P.S. - Excuse the not() in the above code.
Throwing my naive script into the mix. Plenty of opportunity for caching partial results, but it ran fast enough for small n that I didn't bother.
def arcCombinations(n, lastDigitMustBeZero):
"""Takes the length of the remaining arc of the circle, and computes
the number of legal combinations.
The last digit may be restricted to 0 (because the first digit is a 1)"""
if n == 1:
if lastDigitMustBeZero:
return 1 # only legal answer is 0
else:
return 2 # could be 1 or 0.
elif n == 2:
if lastDigitMustBeZero:
return 2 # could be 00 or 10
else:
return 3 # could be 10, 01 or 00
else:
# Could be a 1, in which case next item is a zero.
return (
arcCombinations(n-2, lastDigitMustBeZero) # If it starts 10
+ arcCombinations(n-1, lastDigitMustBeZero) # If it starts 0
)
def circleCombinations(n):
"""Computes the number of legal combinations for a given circle size."""

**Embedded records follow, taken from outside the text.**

-- ==== Sys2Proof/Tests/Slice0.lean ====
section
/-! SUPPORT. The model's own tests. Expected results are the spec's: 95_test_vectors.md (V-…, scenarios), 30_encoding.md
R71, or worked from a rule's formula. Then, for each obligation with hypotheses, a concrete state and operands that meet
them all. -/

namespace Sys2Proof.Tests

open Sys2Proof.Machine

/-! ## Helpers -/

/-- A running machine with this program and these registers. -/
def machine (program : List Word) (regs : List (RegSel × Word)) : State :=
  regs.foldl (fun s p => s.setReg p.1 p.2) { State.reset with mem := { State.reset.mem with program := .ofWords program } }

/-- The same with heap arrays 1, 2, … in order and the allocator past them. -/
def machineWithHeap (program : List Word) (heap : List (List Word)) (regs : List (RegSel × Word)) : State :=
  let s := machine program regs
  { s with
    mem := { s.mem with heap := heap.zipIdx.map fun p => (p.2 + 1, WordArray.ofWords p.1) }
    nextId := heap.length + 1 }

/-- A view of the state a step leaves, none where it leaves none. -/
def after {α : Type} (s : State) (view : State → α) : Option α :=
  match step s with
  | .next t => some (view t)
  | .fault _ => none
  | .refused _ => none

/-! ## WellFormed, decode, encode -/

theorem test_wf_refuses_invalid_with_an_assigned_opcode : (Instr.invalid 13).wf = false := by decide
theorem test_wf_accepts_the_unassigned_opcodes : (Instr.invalid 14).wf = true ∧ (Instr.invalid 15).wf = true := by decide

-- 30_encoding.md R71, each constructor's word written out from the format.
theorem test_decode_cmov : decode 0b0000_0000000000000000000_001_010_011 = .cmov 1 2 3 := by decide
theorem test_decode_index : decode 0b0001_0000000000000000000_011_010_000 = .index 3 2 0 := by decide
theorem test_decode_amend : decode 0b0010_0000000000000000000_010_011_100 = .amend 2 3 4 := by decide
theorem test_decode_add : decode 0b0011_0000000000000000000_010_000_001 = .add 2 0 1 := by decide
theorem test_decode_mul : decode 0b0100_0000000000000000000_001_001_010 = .mul 1 1 2 := by decide
theorem test_decode_div : decode 0b0101_0000000000000000000_000_000_001 = .div 0 0 1 := by decide
theorem test_decode_nand : decode 0b0110_0000000000000000000_011_000_000 = .nand 3 0 0 := by decide
theorem test_decode_halt : decode 0b0111_1111111111111111111_111_111_111 = .halt := by decide
theorem test_decode_alloc : decode 0b1000_0000000000000000000_000_010_001 = .alloc 2 1 := by decide
theorem test_decode_abandon : decode 0b1001_0000000000000000000_000_000_010 = .abandon 2 := by decide
theorem test_decode_output : decode 0b1010_1111111111111111111_111_000_111 = .output 7 := by decide
theorem test_decode_input : decode 0b1011_0000000000000000000_000_000_001 = .input 1 := by decide
theorem test_decode_loadprog : decode 0b1100_0000000000000000000_000_000_110 = .loadprog 0 6 := by decide
theorem test_decode_ortho : decode 0b1101_001_0000000000000000000000111 = .ortho 1 7 := by decide
theorem test_decode_invalid : decode 0b1110_0000000000000000000000000000 = .invalid 14 := by decide
theorem test_decode_table_word : decodeTableWord 32 0xD000002A = some (.ortho 0 42) := by decide

-- 30_encoding.md R71's words, from the encoder.
theorem test_encode_words :
    encode (.cmov 1 2 3) = 0x00000053 ∧ encode (.amend 2 3 4) = 0x2000009C ∧ encode .halt = 0x70000000 ∧
    encode (.loadprog 0 6) = 0xC0000006 ∧ encode (.ortho 1 7) = 0xD2000007 ∧ encode (.invalid 15) = 0xF0000000 := by
  decide

/-! ## One step per instruction -/

-- V-CMV-6: the condition is read before the write. V-CMV-2: a zero condition writes nothing.
theorem test_cmov_reads_the_condition_first :
    after (machine [0x00000008] [(0, 3), (1, 8)]) (·.reg 0) = some 8 := by decide
theorem test_cmov_zero_condition :
    after (machine [0x00000053] [(1, 9), (2, 5)]) (·.reg 1) = some 9 := by decide
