-- ==== Sys2Proof/Machine/Queues.lean ====
section
/-! DEFINITION. The queue commands ENQ and POP (spec/43_queues.md). -/

namespace Sys2Proof.Machine

/-- ENQ on a configuration: BadLength for an empty operand before TxQueueFull (R213, R238); a full queue drops the new entry (R212). -/
def runEnq (c : Params) (s : State) : Host.Outcome State Fault Refusal :=
  if s.flen.val = 0 then .next (commandFault .badLength s)
  else
    match pushBounded c.pTxqCap s.operand s.txq with
    | none => .next (commandFault .txQueueFull s)
    | some q => .next { s with txq := q, result := resultSome (BitVec.ofNat 8 q.length) }

/-- ENQ at the default configuration (R213). -/
def execEnq (s : State) : Host.Outcome State Fault Refusal := runEnq Params.hw s

/-- POP, which reads no parameter: an empty queue gives "none", which is no error (R216). -/
def execPop (s : State) : Host.Outcome State Fault Refusal :=
  match s.rxq with
  | [] => .next { s with result := resultNone }
  | f :: rest =>
    .next { s with
      rxq := rest, fbuf := overlay f s.fbuf, flen := flenOf f.length, result := resultSome (BitVec.ofNat 8 f.length) }

end Sys2Proof.Machine
end

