-- ==== Sys2Proof/Laws/Operands.lean ====
section
/-! SUPPORT. What the staging-buffer operations read and write, byte by byte. -/

namespace Sys2Proof.Machine

theorem operand_length (s : State) : s.operand.length = s.flen.val := by
  have := s.flen.isLt
  simp [State.operand]; omega

theorem operand_length_le (s : State) : s.operand.length ≤ 16 := by
  have := s.flen.isLt
  rw [operand_length]; omega

theorem operand_getD (s : State) (i : Nat) (h : i < s.flen.val) (d : Byte) :
    s.operand.getD i d = s.fbuf[i]'(by have := s.flen.isLt; omega) := by
  have := s.flen.isLt
  simp [State.operand, List.getD_eq_getElem?_getD, h, show i < 16 by omega]

theorem flenOf_val (n : Nat) (h : n ≤ 16) : (flenOf n).val = n := by
  simp [flenOf, Fin.ofNat, Nat.mod_eq_of_lt (show n < 17 by omega)]

theorem overlay_getElem (f : List Byte) (fbuf : Vector Byte 16) (i : Nat) (h : i < 16) :
    (overlay f fbuf)[i] = f.getD i fbuf[i] := by
  simp [overlay]

/-- The bytes a command has stored are the operand of the next (R134, R216). -/
theorem overlay_take (f : List Byte) (fbuf : Vector Byte 16) (h : f.length ≤ 16) :
    (overlay f fbuf).toList.take f.length = f := by
  apply List.ext_getElem
  · simp; omega
  · intro i h1 h2
    simp [overlay, List.getD_eq_getElem?_getD, h2]

theorem laneByte_fbufWord (fbuf : Vector Byte 16) (k j : Fin 4) :
    laneByte (fbufWord fbuf k) j = fbuf[laneIndex k j] := by
  fin_cases j <;>
    simp [laneByte, fbufWord, BitVec.extractLsb'_or, extract_place_self, extract_place_above, extract_place_below]

theorem fbufSetWord_getElem (fbuf : Vector Byte 16) (k : Fin 4) (v : Word) (i : Nat) (h : i < 16) :
    (fbufSetWord fbuf k v)[i] = if i / 4 = k.val then v.extractLsb' (8 * (i % 4)) 8 else fbuf[i] := by
  have := k.isLt
  simp only [fbufSetWord, laneIndex, laneByte, Vector.getElem_set]
  split_ifs with h3 h2 h1 h0 <;> first | omega | rfl | skip
  all_goals (congr 2; simp; omega)

end Sys2Proof.Machine
end

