-- ==== Sys2Proof/Laws/Step.lean ====
section
/-! SUPPORT. Host accesses by bus address: which are admitted, and which register each reaches. -/

namespace Sys2Proof.Machine

@[simp] theorem writeAt_base_add (off size : Nat) (v : Word) :
    writeAt (Config.pBase + off) size v = .write off size v := by
  simp [writeAt]

@[simp] theorem writeAt_base (size : Nat) (v : Word) : writeAt Config.pBase size v = .write 0 size v := by
  simp [writeAt]

@[simp] theorem readAt_base_add (off size : Nat) : readAt (Config.pBase + off) size = .read off size := by
  simp [readAt]

/-- The admitted accesses (R76). -/
theorem admitted_iff (off : Int) (size : Nat) :
    admitted off size = true ↔ size = 4 ∧ off % 4 = 0 ∧ 0 ≤ off ∧ off < 0x40 := by
  simp [admitted, and_assoc]

/-- A register stands at its offset (R71). -/
@[simp] theorem regAt_offset (r : Reg) : regAt r.offset = some r := by
  cases r with
  | fbuf k => fin_cases k <;> rfl
  | _ => rfl

/-- Every register's offset is admitted. -/
theorem admitted_offset (r : Reg) : admitted (r.offset : Int) 4 = true := by
  cases r with
  | fbuf k => fin_cases k <;> decide
  | _ => decide

/-- The commands of `exec` are those of `execOn` at the defaults of R6. -/
theorem execOn_hw : execOn Params.hw = exec := by
  funext i s
  cases i <;> rfl

/-- The machine at the defaults of R6 is `step`. -/
theorem stepOn_hw : stepOn Params.hw = step := by
  funext s
  simp only [stepOn, step, execOn_hw]

/-- A step with an input pending, whatever commands do. -/
theorem performNext_of_input {run : CommandMeaning} {s : State} {i : Input} {rest : List Input} (h : s.inputs = i :: rest) :
    performNext run s = performInput run i { s with inputs := rest } := by simp [performNext, h]

theorem step_of_input {s : State} {i : Input} {rest : List Input} (h : s.inputs = i :: rest) :
    step s = performInput exec i { s with inputs := rest } := performNext_of_input h

/-- A write to a register, performed. -/
theorem step_write {s : State} {r : Reg} {v : Word} {rest : List Input} (h : s.inputs = .write r.offset 4 v :: rest) :
    step s = writeReg exec (some r) v { s with inputs := rest } := by
  simp [step_of_input h, performInput, admitted_offset]

/-- The command word that `withFetchWord` places is the next access. -/
theorem step_withFetchWord (s : State) (nbits w : Nat) :
    step (s.withFetchWord nbits w) = writeCmd exec (tableWord nbits w) s := by
  rfl

end Sys2Proof.Machine
end

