/-- A session step that makes progress raises at most one error (R235). -/
theorem sessionStep_raisesAtMostOne {c : Params} {m : Moment} {s t : State} (h : sessionStep c m s = .progress t) :
    s.RaisesAtMostOne t := by
  cases sessionStep_progress h with
  | receives acc v rest hs hr =>
    rcases received_cases c acc v (s.takeRx rest) with ⟨_, _, e⟩ | ⟨_, _, _, e⟩ | ⟨_, _, _, e⟩ | ⟨r, _, e⟩ <;> rw [e]
    · exact .inl rfl
    · exact .inl rfl
    · exact .inr ⟨.rxQueueFull, rfl⟩
    · exact .inr ⟨r.err, rfl⟩
  | writeFails | echoFails | receiveFails => exact .inr ⟨.ioError, rfl⟩
  | echoDiffers => exact .inr ⟨.echoMismatch, rfl⟩
  | echoLate => exact .inr ⟨.echoTimeout, rfl⟩
  | replyLate => exact .inr ⟨.replyTimeout, rfl⟩
  | idleReceives | idleSends | writes | echoLast | echoNext | replyReadable => exact .inl rfl

theorem State.feed_err (b : Byte) (n : Nat) (s : State) : (s.feed b n).err = s.err := by
  unfold State.feed
  split <;> rfl

/-- A command other than TICK raises at most one error (R234). -/
theorem execOn_raisesAtMostOne {c : Params} {i : Instr} (hi : i ≠ .tick) {s t : State} (h : execOn c i s = .next t) :
    s.RaisesAtMostOne t := by
  cases i with
  | tick => exact absurd rfl hi
  | enq =>
    simp only [execOn, runEnq] at h
    split at h
    · cases h; exact .inr ⟨.badLength, rfl⟩
    · split at h
      · cases h; exact .inr ⟨.txQueueFull, rfl⟩
      · cases h; exact .inl rfl
  | pop =>
    simp only [execOn, execPop] at h
    split at h <;> cases h <;> exact .inl rfl
  | cksum => cases h; exact .inl rfl
  | bstat fs => cases h; exact .inl rfl
  | bfschg fs => cases h; exact .inl rfl
  | ledst =>
    simp only [execOn, runLedst] at h
    split at h
    · cases h; exact .inr ⟨.badLength, rfl⟩
    · cases h; exact .inl rfl
  | afeed b n =>
    simp only [execOn, runAfeed] at h
    split at h
    · cases h; exact .inr ⟨.badLength, rfl⟩
    · cases h; exact .inl (State.feed_err b n.toNat s)

/-- A TICK that no platform reset ends clears no bit of ERR, whatever its session steps raise. -/
theorem runTick_keepsErr {c : Params} {s t : State} (hl : s.line.NoReset) (h : runTick c s = .next t) : s.KeepsErr t := by
  obtain ⟨s', any, hs', -, -, rfl⟩ := runTick_next_of_noReset (P := s.KeepsErr)
    (fun u v hu hp => hu.trans (sessionStep_raisesAtMostOne hp).keepsErr) (fun u hu _ => hu)
    (.of_err_eq rfl) hl h
  exact hs'

/-- No command clears a bit of ERR, on any configuration (R47). -/
theorem execOn_keepsErr {c : Params} {i : Instr} {s t : State} (hl : s.line.NoReset) (h : execOn c i s = .next t) :
    s.KeepsErr t := by
  by_cases hi : i = .tick
  · subst hi; exact runTick_keepsErr hl h
  · exact (execOn_raisesAtMostOne hi h).keepsErr

/-- A host write to ERR sets none of the bits that it does not clear: reserved bits that are 0 stay 0 (R46, R47). -/
theorem errAfterWrite_reserved {err : Word} (v : Word) (h : err &&& ~~~errClearMask = 0) :
    errAfterWrite err v &&& ~~~errClearMask = 0 := by
  rw [errAfterWrite, BitVec.and_assoc, BitVec.and_comm (~~~_), ← BitVec.and_assoc, h]
  exact BitVec.zero_and

/-- Settles O13: the write by its law bit by bit; the commands because each raises errors and clears none. -/
theorem errClearsOnlyByHostWrite : Obligations.ErrClearsOnlyByHostWrite := by
  constructor
  · intro s v rest h
    rw [writeAt_base_add] at h
    exact ⟨errAfterWrite s.err v, step_write (r := .err) h, fun n hn => errAfterWrite_getLsbD s.err v n hn,
      fun good => errAfterWrite_reserved v good.err_reserved⟩
  · intro i s t hl h
    rw [← execOn_hw] at h
    exact execOn_keepsErr hl h

end Sys2Proof.Machine
end

section
/-! SUPPORT. The state after reset (spec/10_state.md R60). -/

namespace Sys2Proof.Machine

/-- Settles O58: each field of the reset state as R60's table gives it, and STATUS computed from them. -/
theorem resetStateIsAsSpecified : Obligations.ResetStateIsAsSpecified :=
  ⟨rfl, rfl, rfl, fun i => Vector.getElem_replicate i.isLt, rfl, rfl, rfl, rfl, by decide⟩

end Sys2Proof.Machine
end

section
/-! SUPPORT. Host accesses that the block refuses, and those that reach no register or only a read-only one
(spec/20_memory.md R73, R76). -/

namespace Sys2Proof.Machine

/-- The accesses the block refuses (R76). -/
theorem admitted_eq_false_iff (off : Int) (size : Nat) :
    admitted off size = false ↔ size ≠ 4 ∨ off % 4 ≠ 0 ∨ off < 0 ∨ 0x40 ≤ off := by
  rw [← Bool.not_eq_true, admitted_iff]
  omega

/-- A refused write faults, whatever commands do (R76). -/
theorem performInput_write_refused {run : CommandMeaning} {off : Int} {size : Nat} {v : Word} {s : State}
    (h : admitted off size = false) : performInput run (.write off size v) s = .fault .badHostAccess := by
  simp [performInput, h]

/-- A refused read faults, whatever commands do (R76). -/
theorem performInput_read_refused {run : CommandMeaning} {off : Int} {size : Nat} {s : State}
    (h : admitted off size = false) : performInput run (.read off size) s = .fault .badHostAccess := by
  simp [performInput, h]

/-- Settles O6: each of the four conditions makes the access one that the block does not admit. -/
theorem unadmittedAccessFaults : Obligations.UnadmittedAccessFaults := by
  intro s addr size v rest hbad h
  have refused : admitted ((addr : Int) - Config.pBase) size = false := by
    rw [admitted_eq_false_iff]
    omega
  rcases h with h | h
  · rw [step_of_input h]; exact performInput_write_refused refused
  · rw [step_of_input h]; exact performInput_read_refused refused

/-- The offsets of the window at which no register stands (R71). -/
def reservedOffsets : List Nat := [0x18, 0x1C, 0x30, 0x34, 0x38, 0x3C]

/-- Every reserved offset is admitted, and no register stands there (R71). -/
theorem reserved_offset {off : Nat} (h : off ∈ reservedOffsets) :
    admitted off 4 = true ∧ regAt off = none := by
  revert off
  decide

/-- A read of a reserved offset, performed: it answers 0 (R73). -/
theorem step_read_reserved {s : State} {off : Nat} {rest : List Input}
    (hoff : off ∈ reservedOffsets) (h : s.inputs = .read off 4 :: rest) :
    step s = .next { s with inputs := rest, reads := s.reads ++ [0] } := by
  obtain ⟨hadm, hreg⟩ := reserved_offset hoff
  simp [step_of_input h, performInput, hadm, hreg, readReg]

/-- A write to a reserved offset, performed: it is ignored (R73). -/
theorem step_write_reserved {s : State} {off : Nat} {v : Word} {rest : List Input}
    (hoff : off ∈ reservedOffsets) (h : s.inputs = .write off 4 v :: rest) :
    step s = .next { s with inputs := rest } := by
  obtain ⟨hadm, hreg⟩ := reserved_offset hoff
  simp [step_of_input h, performInput, hadm, hreg, writeReg]

/-- The offsets of the read-only registers (R71). -/
theorem readOnly_offset {off : Nat} (h : off ∈ [0x04, 0x0C, 0x14]) :
    ∃ r ∈ [Reg.status, .result, .lastErr], off = r.offset := by
  revert off
  decide

/-- A write to a read-only register, performed: it is ignored (R73). -/
theorem step_write_readOnly {s : State} {r : Reg} {v : Word} {rest : List Input}
    (hr : r ∈ [Reg.status, .result, .lastErr]) (h : s.inputs = .write r.offset 4 v :: rest) :
    step s = .next { s with inputs := rest } := by
  rw [step_write h]
  fin_cases hr <;> rfl

/-- Settles O10: no register stands at a reserved offset, and a write to a read-only register is ignored. -/
theorem reservedAndReadOnlyOffsets : Obligations.ReservedAndReadOnlyOffsets := by
  intro s off v rest
  constructor
  · intro hoff h
    rw [readAt_base_add] at h
    exact step_read_reserved hoff h
  · intro hoff h
    rw [writeAt_base_add] at h
    rcases hoff with hoff | hoff
    · exact step_write_reserved hoff h
    · obtain ⟨r, hr, rfl⟩ := readOnly_offset hoff
      exact step_write_readOnly hr h

end Sys2Proof.Machine
end

section
/-! SUPPORT. Host accesses to the staging buffer and to its length (spec/20_memory.md R72, R74). -/

namespace Sys2Proof.Machine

# Handle case where it starts with 0 or with 1.
total = (
arcCombinations(n-1,True) # Number of combinations where first digit is a 1.
+
arcCombinations(n-1,False) # Number of combinations where first digit is a 0.
)
return total
print circleCombinations(13)
This problem is very similar to Zeckendorf representations. I can't find an obvious way to apply Zeckendorf's Theorem, due to the circularity constraint, but the Fibonacci numbers are obviously very prevalent in this problem.